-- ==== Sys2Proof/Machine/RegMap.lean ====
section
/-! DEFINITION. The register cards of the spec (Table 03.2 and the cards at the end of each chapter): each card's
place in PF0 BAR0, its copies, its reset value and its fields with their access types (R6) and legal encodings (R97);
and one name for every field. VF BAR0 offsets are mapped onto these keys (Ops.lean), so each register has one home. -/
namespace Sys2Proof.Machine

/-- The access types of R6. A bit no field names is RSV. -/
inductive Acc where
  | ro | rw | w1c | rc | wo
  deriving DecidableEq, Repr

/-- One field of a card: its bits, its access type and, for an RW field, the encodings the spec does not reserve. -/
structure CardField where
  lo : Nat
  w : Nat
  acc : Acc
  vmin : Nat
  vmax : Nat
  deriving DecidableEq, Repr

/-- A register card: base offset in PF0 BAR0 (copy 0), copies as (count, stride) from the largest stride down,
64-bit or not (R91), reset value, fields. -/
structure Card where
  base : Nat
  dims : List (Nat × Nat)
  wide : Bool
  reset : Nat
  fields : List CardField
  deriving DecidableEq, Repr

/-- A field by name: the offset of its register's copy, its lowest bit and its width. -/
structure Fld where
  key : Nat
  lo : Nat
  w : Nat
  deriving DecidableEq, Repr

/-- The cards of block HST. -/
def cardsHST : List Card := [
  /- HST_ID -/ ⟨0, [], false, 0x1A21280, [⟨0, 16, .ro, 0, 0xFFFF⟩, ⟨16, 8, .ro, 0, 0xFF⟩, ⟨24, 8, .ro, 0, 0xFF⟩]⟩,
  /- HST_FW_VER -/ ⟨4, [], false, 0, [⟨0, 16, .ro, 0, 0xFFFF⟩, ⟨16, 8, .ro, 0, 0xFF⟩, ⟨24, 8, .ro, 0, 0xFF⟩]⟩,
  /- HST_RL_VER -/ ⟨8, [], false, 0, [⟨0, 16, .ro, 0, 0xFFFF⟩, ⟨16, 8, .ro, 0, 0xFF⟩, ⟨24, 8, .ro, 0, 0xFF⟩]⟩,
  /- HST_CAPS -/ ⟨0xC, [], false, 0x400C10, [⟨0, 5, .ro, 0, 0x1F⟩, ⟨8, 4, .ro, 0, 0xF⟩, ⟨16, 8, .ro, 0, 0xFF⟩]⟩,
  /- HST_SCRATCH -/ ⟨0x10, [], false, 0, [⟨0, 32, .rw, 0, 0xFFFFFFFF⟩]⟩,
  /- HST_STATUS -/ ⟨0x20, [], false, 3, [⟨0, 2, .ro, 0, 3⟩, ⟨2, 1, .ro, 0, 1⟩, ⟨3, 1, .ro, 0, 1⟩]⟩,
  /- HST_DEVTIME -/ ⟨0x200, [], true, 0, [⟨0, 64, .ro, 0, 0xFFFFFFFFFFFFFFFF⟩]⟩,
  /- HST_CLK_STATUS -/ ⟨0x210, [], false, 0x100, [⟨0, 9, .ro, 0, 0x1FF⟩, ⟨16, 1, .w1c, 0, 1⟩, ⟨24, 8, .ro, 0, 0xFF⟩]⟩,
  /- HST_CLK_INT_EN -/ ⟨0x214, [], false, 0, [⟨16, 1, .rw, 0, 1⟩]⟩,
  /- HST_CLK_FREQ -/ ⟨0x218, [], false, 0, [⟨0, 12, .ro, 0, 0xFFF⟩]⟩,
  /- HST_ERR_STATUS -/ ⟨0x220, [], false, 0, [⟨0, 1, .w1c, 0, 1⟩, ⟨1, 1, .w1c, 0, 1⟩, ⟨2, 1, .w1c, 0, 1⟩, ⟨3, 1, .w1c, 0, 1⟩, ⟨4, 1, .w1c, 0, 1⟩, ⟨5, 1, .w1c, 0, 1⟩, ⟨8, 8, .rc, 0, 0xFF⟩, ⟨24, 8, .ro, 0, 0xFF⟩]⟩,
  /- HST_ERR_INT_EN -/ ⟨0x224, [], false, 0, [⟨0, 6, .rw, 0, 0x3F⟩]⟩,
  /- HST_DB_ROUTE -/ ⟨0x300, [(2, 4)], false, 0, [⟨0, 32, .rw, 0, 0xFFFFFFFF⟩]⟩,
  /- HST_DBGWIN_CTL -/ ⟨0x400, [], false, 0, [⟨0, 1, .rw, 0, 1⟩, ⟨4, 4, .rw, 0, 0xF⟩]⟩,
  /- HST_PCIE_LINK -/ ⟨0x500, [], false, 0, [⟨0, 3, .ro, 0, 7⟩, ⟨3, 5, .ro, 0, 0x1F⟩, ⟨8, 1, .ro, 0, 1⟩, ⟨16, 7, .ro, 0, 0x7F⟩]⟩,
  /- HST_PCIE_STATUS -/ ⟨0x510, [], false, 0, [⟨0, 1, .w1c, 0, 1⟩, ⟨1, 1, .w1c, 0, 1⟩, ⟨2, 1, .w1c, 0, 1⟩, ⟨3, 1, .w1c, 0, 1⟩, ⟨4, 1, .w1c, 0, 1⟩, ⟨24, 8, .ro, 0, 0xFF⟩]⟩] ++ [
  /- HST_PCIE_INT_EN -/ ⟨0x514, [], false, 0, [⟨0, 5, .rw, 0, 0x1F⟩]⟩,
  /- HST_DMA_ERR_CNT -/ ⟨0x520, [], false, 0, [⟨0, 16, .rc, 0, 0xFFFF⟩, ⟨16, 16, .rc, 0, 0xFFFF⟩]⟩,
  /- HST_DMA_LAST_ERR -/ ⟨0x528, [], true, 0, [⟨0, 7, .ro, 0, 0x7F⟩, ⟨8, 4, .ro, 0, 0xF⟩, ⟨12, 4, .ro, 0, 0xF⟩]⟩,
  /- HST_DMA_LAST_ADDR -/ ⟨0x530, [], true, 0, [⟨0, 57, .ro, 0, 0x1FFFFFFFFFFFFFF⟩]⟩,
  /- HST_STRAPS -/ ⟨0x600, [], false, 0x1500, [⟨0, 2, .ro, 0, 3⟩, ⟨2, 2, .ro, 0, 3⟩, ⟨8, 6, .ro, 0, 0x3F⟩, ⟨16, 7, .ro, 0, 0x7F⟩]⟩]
━━━━━━━━━━━━━━━━━━━━━━━━━━━━━━
About this exercise: Every record should be retyped so that it matches the original exactly.

Problem solution:
-- ==== Sys2Proof/Machine/RegMap.lean ====
section
/-! DEFINITION. The register cards of the spec (Table 03.2 and the cards at the end of each chapter): each card's
place in PF0 BAR0, its copies, its reset value and its fields with their access types (R6) and legal encodings (R97);
and one name for every field. VF BAR0 offsets are mapped onto these keys (Ops.lean), so each register has one home. -/
namespace Sys2Proof.Machine

/-- The access types of R6. A bit no field names is RSV. -/
inductive Acc where
  | ro | rw | w1c | rc | wo
  deriving DecidableEq, Repr

/-- One field of a card: its bits, its access type and, for an RW field, the encodings the spec does not reserve. -/
structure CardField where
  lo : Nat
  w : Nat
  acc : Acc
  vmin : Nat
  vmax : Nat
  deriving DecidableEq, Repr

/-- A register card: base offset in PF0 BAR0 (copy 0), copies as (count, stride) from the largest stride down,
64-bit or not (R91), reset value, fields. -/
structure Card where
  base : Nat
  dims : List (Nat × Nat)
  wide : Bool
  reset : Nat
  fields : List CardField
  deriving DecidableEq, Repr

/-- A field by name: the offset of its register's copy, its lowest bit and its width. -/
structure Fld where
  key : Nat
  lo : Nat
  w : Nat
  deriving DecidableEq, Repr

/-- The cards of block HST. -/
def cardsHST : List Card := [
  /- HST_ID -/ ⟨0, [], false, 0x1A21280, [⟨0, 16, .ro, 0, 0xFFFF⟩, ⟨16, 8, .ro, 0, 0xFF⟩, ⟨24, 8, .ro, 0, 0xFF⟩]⟩,
  /- HST_FW_VER -/ ⟨4, [], false, 0, [⟨0, 16, .ro, 0, 0xFFFF⟩, ⟨16, 8, .ro, 0, 0xFF⟩, ⟨24, 8, .ro, 0, 0xFF⟩]⟩,
  /- HST_RL_VER -/ ⟨8, [], false, 0, [⟨0, 16, .ro, 0, 0xFFFF⟩, ⟨16, 8, .ro, 0, 0xFF⟩, ⟨24, 8, .ro, 0, 0xFF⟩]⟩,
  /- HST_CAPS -/ ⟨0xC, [], false, 0x400C10, [⟨0, 5, .ro, 0, 0x1F⟩, ⟨8, 4, .ro, 0, 0xF⟩, ⟨16, 8, .ro, 0, 0xFF⟩]⟩,
  /- HST_SCRATCH -/ ⟨0x10, [], false, 0, [⟨0, 32, .rw, 0, 0xFFFFFFFF⟩]⟩,
  /- HST_STATUS -/ ⟨0x20, [], false, 3, [⟨0, 2, .ro, 0, 3⟩, ⟨2, 1, .ro, 0, 1⟩, ⟨3, 1, .ro, 0, 1⟩]⟩,
  /- HST_DEVTIME -/ ⟨0x200, [], true, 0, [⟨0, 64, .ro, 0, 0xFFFFFFFFFFFFFFFF⟩]⟩,
  /- HST_CLK_STATUS -/ ⟨0x210, [], false, 0x100, [⟨0, 9, .ro, 0, 0x1FF⟩, ⟨16, 1, .w1c, 0, 1⟩, ⟨24, 8, .ro, 0, 0xFF⟩]⟩,
  /- HST_CLK_INT_EN -/ ⟨0x214, [], false, 0, [⟨16, 1, .rw, 0, 1⟩]⟩,
  /- HST_CLK_FREQ -/ ⟨0x218, [], false, 0, [⟨0, 12, .ro, 0, 0xFFF⟩]⟩,
  /- HST_ERR_STATUS -/ ⟨0x220, [], false, 0, [⟨0, 1, .w1c, 0, 1⟩, ⟨1, 1, .w1c, 0, 1⟩, ⟨2, 1, .w1c, 0, 1⟩, ⟨3, 1, .w1c, 0, 1⟩, ⟨4, 1, .w1c, 0, 1⟩, ⟨5, 1, .w1c, 0, 1⟩, ⟨8, 8, .rc, 0, 0xFF⟩, ⟨24, 8, .ro, 0, 0xFF⟩]⟩,
  /- HST_ERR_INT_EN -/ ⟨0x224, [], false, 0, [⟨0, 6, .rw, 0, 0x3F⟩]⟩,
  /- HST_DB_ROUTE -/ ⟨0x300, [(2, 4)], false, 0, [⟨0, 32, .rw, 0, 0xFFFFFFFF⟩]⟩,
  /- HST_DBGWIN_CTL -/ ⟨0x400, [], false, 0, [⟨0, 1, .rw, 0, 1⟩, ⟨4, 4, .rw, 0, 0xF⟩]⟩,
  /- HST_PCIE_LINK -/ ⟨0x500, [], false, 0, [⟨0, 3, .ro, 0, 7⟩, ⟨3, 5, .ro, 0, 0x1F⟩, ⟨8, 1, .ro, 0, 1⟩, ⟨16, 7, .ro, 0, 0x7F⟩]⟩,
  /- HST_PCIE_STATUS -/ ⟨0x510, [], false, 0, [⟨0, 1, .w1c, 0, 1⟩, ⟨1, 1, .w1c, 0, 1⟩, ⟨2, 1, .w1c, 0, 1⟩, ⟨3, 1, .w1c, 0, 1⟩, ⟨4, 1, .w1c, 0, 1⟩, ⟨24, 8, .ro, 0, 0xFF⟩]⟩] ++ [
  /- HST_PCIE_INT_EN -/ ⟨0x514, [], false, 0, [⟨0, 5, .rw, 0, 0x1F⟩]⟩,
  /- HST_DMA_ERR_CNT -/ ⟨0x520, [], false, 0, [⟨0, 16, .rc, 0, 0xFFFF⟩, ⟨16, 16, .rc, 0, 0xFFFF⟩]⟩,
  /- HST_DMA_LAST_ERR -/ ⟨0x528, [], true, 0, [⟨0, 7, .ro, 0, 0x7F⟩, ⟨8, 4, .ro, 0, 0xF⟩, ⟨12, 4, .ro, 0, 0xF⟩]⟩,
  /- HST_DMA_LAST_ADDR -/ ⟨0x530, [], true, 0, [⟨0, 57, .ro, 0, 0x1FFFFFFFFFFFFFF⟩]⟩,
  /- HST_STRAPS -/ ⟨0x600, [], false, 0x1500, [⟨0, 2, .ro, 0, 3⟩, ⟨2, 2, .ro, 0, 3⟩, ⟨8, 6, .ro, 0, 0x3F⟩, ⟨16, 7, .ro, 0, 0x7F⟩]⟩]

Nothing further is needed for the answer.